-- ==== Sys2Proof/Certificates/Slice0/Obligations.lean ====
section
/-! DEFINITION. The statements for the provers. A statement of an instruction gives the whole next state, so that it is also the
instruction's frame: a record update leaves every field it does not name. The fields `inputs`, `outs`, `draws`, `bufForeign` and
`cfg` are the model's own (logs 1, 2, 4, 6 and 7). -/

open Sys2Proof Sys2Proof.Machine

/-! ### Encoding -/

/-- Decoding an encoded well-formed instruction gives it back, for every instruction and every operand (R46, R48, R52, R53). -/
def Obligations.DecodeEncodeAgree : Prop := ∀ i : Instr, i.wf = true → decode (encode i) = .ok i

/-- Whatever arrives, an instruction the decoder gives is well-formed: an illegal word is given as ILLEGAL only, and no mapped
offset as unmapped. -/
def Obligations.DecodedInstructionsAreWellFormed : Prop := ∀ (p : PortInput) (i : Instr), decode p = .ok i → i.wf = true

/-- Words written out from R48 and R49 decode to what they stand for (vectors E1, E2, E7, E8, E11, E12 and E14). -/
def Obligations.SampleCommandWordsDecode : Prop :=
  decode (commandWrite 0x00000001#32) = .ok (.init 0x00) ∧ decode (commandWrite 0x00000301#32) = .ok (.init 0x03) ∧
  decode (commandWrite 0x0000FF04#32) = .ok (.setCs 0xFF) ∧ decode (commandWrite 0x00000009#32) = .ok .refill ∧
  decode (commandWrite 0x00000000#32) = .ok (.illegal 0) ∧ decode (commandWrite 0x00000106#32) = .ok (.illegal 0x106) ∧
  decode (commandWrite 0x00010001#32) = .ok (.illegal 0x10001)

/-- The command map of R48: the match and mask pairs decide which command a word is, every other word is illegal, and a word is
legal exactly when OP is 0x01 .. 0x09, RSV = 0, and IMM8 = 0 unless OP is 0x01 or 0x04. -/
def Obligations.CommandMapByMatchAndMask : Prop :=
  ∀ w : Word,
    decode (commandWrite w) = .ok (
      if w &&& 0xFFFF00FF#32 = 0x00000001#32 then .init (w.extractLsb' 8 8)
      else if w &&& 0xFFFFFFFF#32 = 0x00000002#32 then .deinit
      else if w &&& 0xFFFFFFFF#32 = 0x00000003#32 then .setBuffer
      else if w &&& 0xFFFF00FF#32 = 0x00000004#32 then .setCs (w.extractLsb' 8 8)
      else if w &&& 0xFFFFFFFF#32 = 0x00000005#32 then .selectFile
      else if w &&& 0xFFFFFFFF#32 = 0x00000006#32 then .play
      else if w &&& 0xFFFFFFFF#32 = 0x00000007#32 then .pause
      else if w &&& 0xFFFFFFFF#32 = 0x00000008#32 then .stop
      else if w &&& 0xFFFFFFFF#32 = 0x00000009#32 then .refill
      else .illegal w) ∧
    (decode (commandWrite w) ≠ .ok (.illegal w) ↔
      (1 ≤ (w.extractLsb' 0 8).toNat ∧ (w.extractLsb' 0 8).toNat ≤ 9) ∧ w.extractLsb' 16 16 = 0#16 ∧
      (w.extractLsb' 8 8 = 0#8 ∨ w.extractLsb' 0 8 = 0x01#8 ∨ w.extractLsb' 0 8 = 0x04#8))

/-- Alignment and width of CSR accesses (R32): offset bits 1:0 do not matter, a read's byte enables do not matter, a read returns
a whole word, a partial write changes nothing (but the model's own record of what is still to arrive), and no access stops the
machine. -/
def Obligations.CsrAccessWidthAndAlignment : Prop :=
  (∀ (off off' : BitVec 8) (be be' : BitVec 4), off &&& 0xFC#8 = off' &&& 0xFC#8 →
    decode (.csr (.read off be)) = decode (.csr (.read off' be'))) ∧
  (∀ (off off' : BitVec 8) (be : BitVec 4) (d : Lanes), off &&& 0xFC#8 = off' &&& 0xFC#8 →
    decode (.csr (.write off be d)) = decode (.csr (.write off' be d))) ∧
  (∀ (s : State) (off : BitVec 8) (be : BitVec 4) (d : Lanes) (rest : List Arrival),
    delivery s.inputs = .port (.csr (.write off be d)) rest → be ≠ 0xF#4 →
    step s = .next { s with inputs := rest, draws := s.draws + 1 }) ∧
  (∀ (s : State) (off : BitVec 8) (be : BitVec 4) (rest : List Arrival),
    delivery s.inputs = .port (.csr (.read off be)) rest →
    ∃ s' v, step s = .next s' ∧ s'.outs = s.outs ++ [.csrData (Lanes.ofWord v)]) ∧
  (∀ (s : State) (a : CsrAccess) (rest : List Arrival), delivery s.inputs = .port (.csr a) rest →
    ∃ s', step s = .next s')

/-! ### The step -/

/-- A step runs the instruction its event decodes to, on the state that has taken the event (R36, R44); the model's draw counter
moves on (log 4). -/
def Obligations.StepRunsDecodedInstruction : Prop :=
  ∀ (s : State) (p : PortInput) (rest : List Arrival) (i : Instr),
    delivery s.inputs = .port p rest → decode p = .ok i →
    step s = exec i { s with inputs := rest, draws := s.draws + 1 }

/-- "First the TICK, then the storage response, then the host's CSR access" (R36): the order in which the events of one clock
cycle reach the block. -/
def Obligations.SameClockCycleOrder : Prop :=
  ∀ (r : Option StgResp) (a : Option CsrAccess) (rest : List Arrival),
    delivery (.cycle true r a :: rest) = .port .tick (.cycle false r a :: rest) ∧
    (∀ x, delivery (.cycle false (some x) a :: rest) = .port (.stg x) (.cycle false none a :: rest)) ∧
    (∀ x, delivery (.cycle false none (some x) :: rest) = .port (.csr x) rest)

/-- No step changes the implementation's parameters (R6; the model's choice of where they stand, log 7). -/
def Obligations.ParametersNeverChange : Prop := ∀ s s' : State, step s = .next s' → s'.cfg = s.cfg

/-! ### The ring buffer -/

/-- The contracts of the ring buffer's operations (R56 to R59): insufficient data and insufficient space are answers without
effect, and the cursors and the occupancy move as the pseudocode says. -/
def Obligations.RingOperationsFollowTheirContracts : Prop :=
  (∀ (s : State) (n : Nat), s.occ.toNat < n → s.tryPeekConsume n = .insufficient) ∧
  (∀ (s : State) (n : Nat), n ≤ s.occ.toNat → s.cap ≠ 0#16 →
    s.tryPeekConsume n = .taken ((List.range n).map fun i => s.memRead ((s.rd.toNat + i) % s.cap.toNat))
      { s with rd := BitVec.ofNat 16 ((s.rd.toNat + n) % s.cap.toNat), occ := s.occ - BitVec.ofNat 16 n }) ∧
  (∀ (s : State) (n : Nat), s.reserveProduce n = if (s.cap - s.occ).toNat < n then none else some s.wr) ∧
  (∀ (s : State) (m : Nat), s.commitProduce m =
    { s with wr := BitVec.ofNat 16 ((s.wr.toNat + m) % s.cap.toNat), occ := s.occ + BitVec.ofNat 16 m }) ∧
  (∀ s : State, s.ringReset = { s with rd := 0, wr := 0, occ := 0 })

····················

_What you will do_:
A verbatim output of all the data above is needed.

_Answer section_:
-- ==== Sys2Proof/Certificates/Slice0/Obligations.lean ====
section
/-! DEFINITION. The statements for the provers. A statement of an instruction gives the whole next state, so that it is also the
instruction's frame: a record update leaves every field it does not name. The fields `inputs`, `outs`, `draws`, `bufForeign` and
`cfg` are the model's own (logs 1, 2, 4, 6 and 7). -/

open Sys2Proof Sys2Proof.Machine

/-! ### Encoding -/

/-- Decoding an encoded well-formed instruction gives it back, for every instruction and every operand (R46, R48, R52, R53). -/
def Obligations.DecodeEncodeAgree : Prop := ∀ i : Instr, i.wf = true → decode (encode i) = .ok i

/-- Whatever arrives, an instruction the decoder gives is well-formed: an illegal word is given as ILLEGAL only, and no mapped
offset as unmapped. -/
def Obligations.DecodedInstructionsAreWellFormed : Prop := ∀ (p : PortInput) (i : Instr), decode p = .ok i → i.wf = true

/-- Words written out from R48 and R49 decode to what they stand for (vectors E1, E2, E7, E8, E11, E12 and E14). -/
def Obligations.SampleCommandWordsDecode : Prop :=
  decode (commandWrite 0x00000001#32) = .ok (.init 0x00) ∧ decode (commandWrite 0x00000301#32) = .ok (.init 0x03) ∧
  decode (commandWrite 0x0000FF04#32) = .ok (.setCs 0xFF) ∧ decode (commandWrite 0x00000009#32) = .ok .refill ∧
  decode (commandWrite 0x00000000#32) = .ok (.illegal 0) ∧ decode (commandWrite 0x00000106#32) = .ok (.illegal 0x106) ∧
  decode (commandWrite 0x00010001#32) = .ok (.illegal 0x10001)

/-- The command map of R48: the match and mask pairs decide which command a word is, every other word is illegal, and a word is
legal exactly when OP is 0x01 .. 0x09, RSV = 0, and IMM8 = 0 unless OP is 0x01 or 0x04. -/
def Obligations.CommandMapByMatchAndMask : Prop :=
  ∀ w : Word,
    decode (commandWrite w) = .ok (
      if w &&& 0xFFFF00FF#32 = 0x00000001#32 then .init (w.extractLsb' 8 8)
      else if w &&& 0xFFFFFFFF#32 = 0x00000002#32 then .deinit
      else if w &&& 0xFFFFFFFF#32 = 0x00000003#32 then .setBuffer
      else if w &&& 0xFFFF00FF#32 = 0x00000004#32 then .setCs (w.extractLsb' 8 8)
      else if w &&& 0xFFFFFFFF#32 = 0x00000005#32 then .selectFile
      else if w &&& 0xFFFFFFFF#32 = 0x00000006#32 then .play
      else if w &&& 0xFFFFFFFF#32 = 0x00000007#32 then .pause
      else if w &&& 0xFFFFFFFF#32 = 0x00000008#32 then .stop
      else if w &&& 0xFFFFFFFF#32 = 0x00000009#32 then .refill
      else .illegal w) ∧
    (decode (commandWrite w) ≠ .ok (.illegal w) ↔
      (1 ≤ (w.extractLsb' 0 8).toNat ∧ (w.extractLsb' 0 8).toNat ≤ 9) ∧ w.extractLsb' 16 16 = 0#16 ∧
      (w.extractLsb' 8 8 = 0#8 ∨ w.extractLsb' 0 8 = 0x01#8 ∨ w.extractLsb' 0 8 = 0x04#8))

/-- Alignment and width of CSR accesses (R32): offset bits 1:0 do not matter, a read's byte enables do not matter, a read returns
a whole word, a partial write changes nothing (but the model's own record of what is still to arrive), and no access stops the
machine. -/
def Obligations.CsrAccessWidthAndAlignment : Prop :=
  (∀ (off off' : BitVec 8) (be be' : BitVec 4), off &&& 0xFC#8 = off' &&& 0xFC#8 →
    decode (.csr (.read off be)) = decode (.csr (.read off' be'))) ∧
  (∀ (off off' : BitVec 8) (be : BitVec 4) (d : Lanes), off &&& 0xFC#8 = off' &&& 0xFC#8 →
    decode (.csr (.write off be d)) = decode (.csr (.write off' be d))) ∧
  (∀ (s : State) (off : BitVec 8) (be : BitVec 4) (d : Lanes) (rest : List Arrival),
    delivery s.inputs = .port (.csr (.write off be d)) rest → be ≠ 0xF#4 →
    step s = .next { s with inputs := rest, draws := s.draws + 1 }) ∧
  (∀ (s : State) (off : BitVec 8) (be : BitVec 4) (rest : List Arrival),
    delivery s.inputs = .port (.csr (.read off be)) rest →
    ∃ s' v, step s = .next s' ∧ s'.outs = s.outs ++ [.csrData (Lanes.ofWord v)]) ∧
  (∀ (s : State) (a : CsrAccess) (rest : List Arrival), delivery s.inputs = .port (.csr a) rest →
    ∃ s', step s = .next s')

/-! ### The step -/

/-- A step runs the instruction its event decodes to, on the state that has taken the event (R36, R44); the model's draw counter
moves on (log 4). -/
def Obligations.StepRunsDecodedInstruction : Prop :=
  ∀ (s : State) (p : PortInput) (rest : List Arrival) (i : Instr),
    delivery s.inputs = .port p rest → decode p = .ok i →
    step s = exec i { s with inputs := rest, draws := s.draws + 1 }

/-- "First the TICK, then the storage response, then the host's CSR access" (R36): the order in which the events of one clock
cycle reach the block. -/
def Obligations.SameClockCycleOrder : Prop :=
  ∀ (r : Option StgResp) (a : Option CsrAccess) (rest : List Arrival),
    delivery (.cycle true r a :: rest) = .port .tick (.cycle false r a :: rest) ∧
    (∀ x, delivery (.cycle false (some x) a :: rest) = .port (.stg x) (.cycle false none a :: rest)) ∧
    (∀ x, delivery (.cycle false none (some x) :: rest) = .port (.csr x) rest)

/-- No step changes the implementation's parameters (R6; the model's choice of where they stand, log 7). -/
def Obligations.ParametersNeverChange : Prop := ∀ s s' : State, step s = .next s' → s'.cfg = s.cfg

/-! ### The ring buffer -/

/-- The contracts of the ring buffer's operations (R56 to R59): insufficient data and insufficient space are answers without
effect, and the cursors and the occupancy move as the pseudocode says. -/
def Obligations.RingOperationsFollowTheirContracts : Prop :=
  (∀ (s : State) (n : Nat), s.occ.toNat < n → s.tryPeekConsume n = .insufficient) ∧
  (∀ (s : State) (n : Nat), n ≤ s.occ.toNat → s.cap ≠ 0#16 →
    s.tryPeekConsume n = .taken ((List.range n).map fun i => s.memRead ((s.rd.toNat + i) % s.cap.toNat))
      { s with rd := BitVec.ofNat 16 ((s.rd.toNat + n) % s.cap.toNat), occ := s.occ - BitVec.ofNat 16 n }) ∧
  (∀ (s : State) (n : Nat), s.reserveProduce n = if (s.cap - s.occ).toNat < n then none else some s.wr) ∧
  (∀ (s : State) (m : Nat), s.commitProduce m =
    { s with wr := BitVec.ofNat 16 ((s.wr.toNat + m) % s.cap.toNat), occ := s.occ + BitVec.ofNat 16 m }) ∧
  (∀ s : State, s.ringReset = { s with rd := 0, wr := 0, occ := 0 })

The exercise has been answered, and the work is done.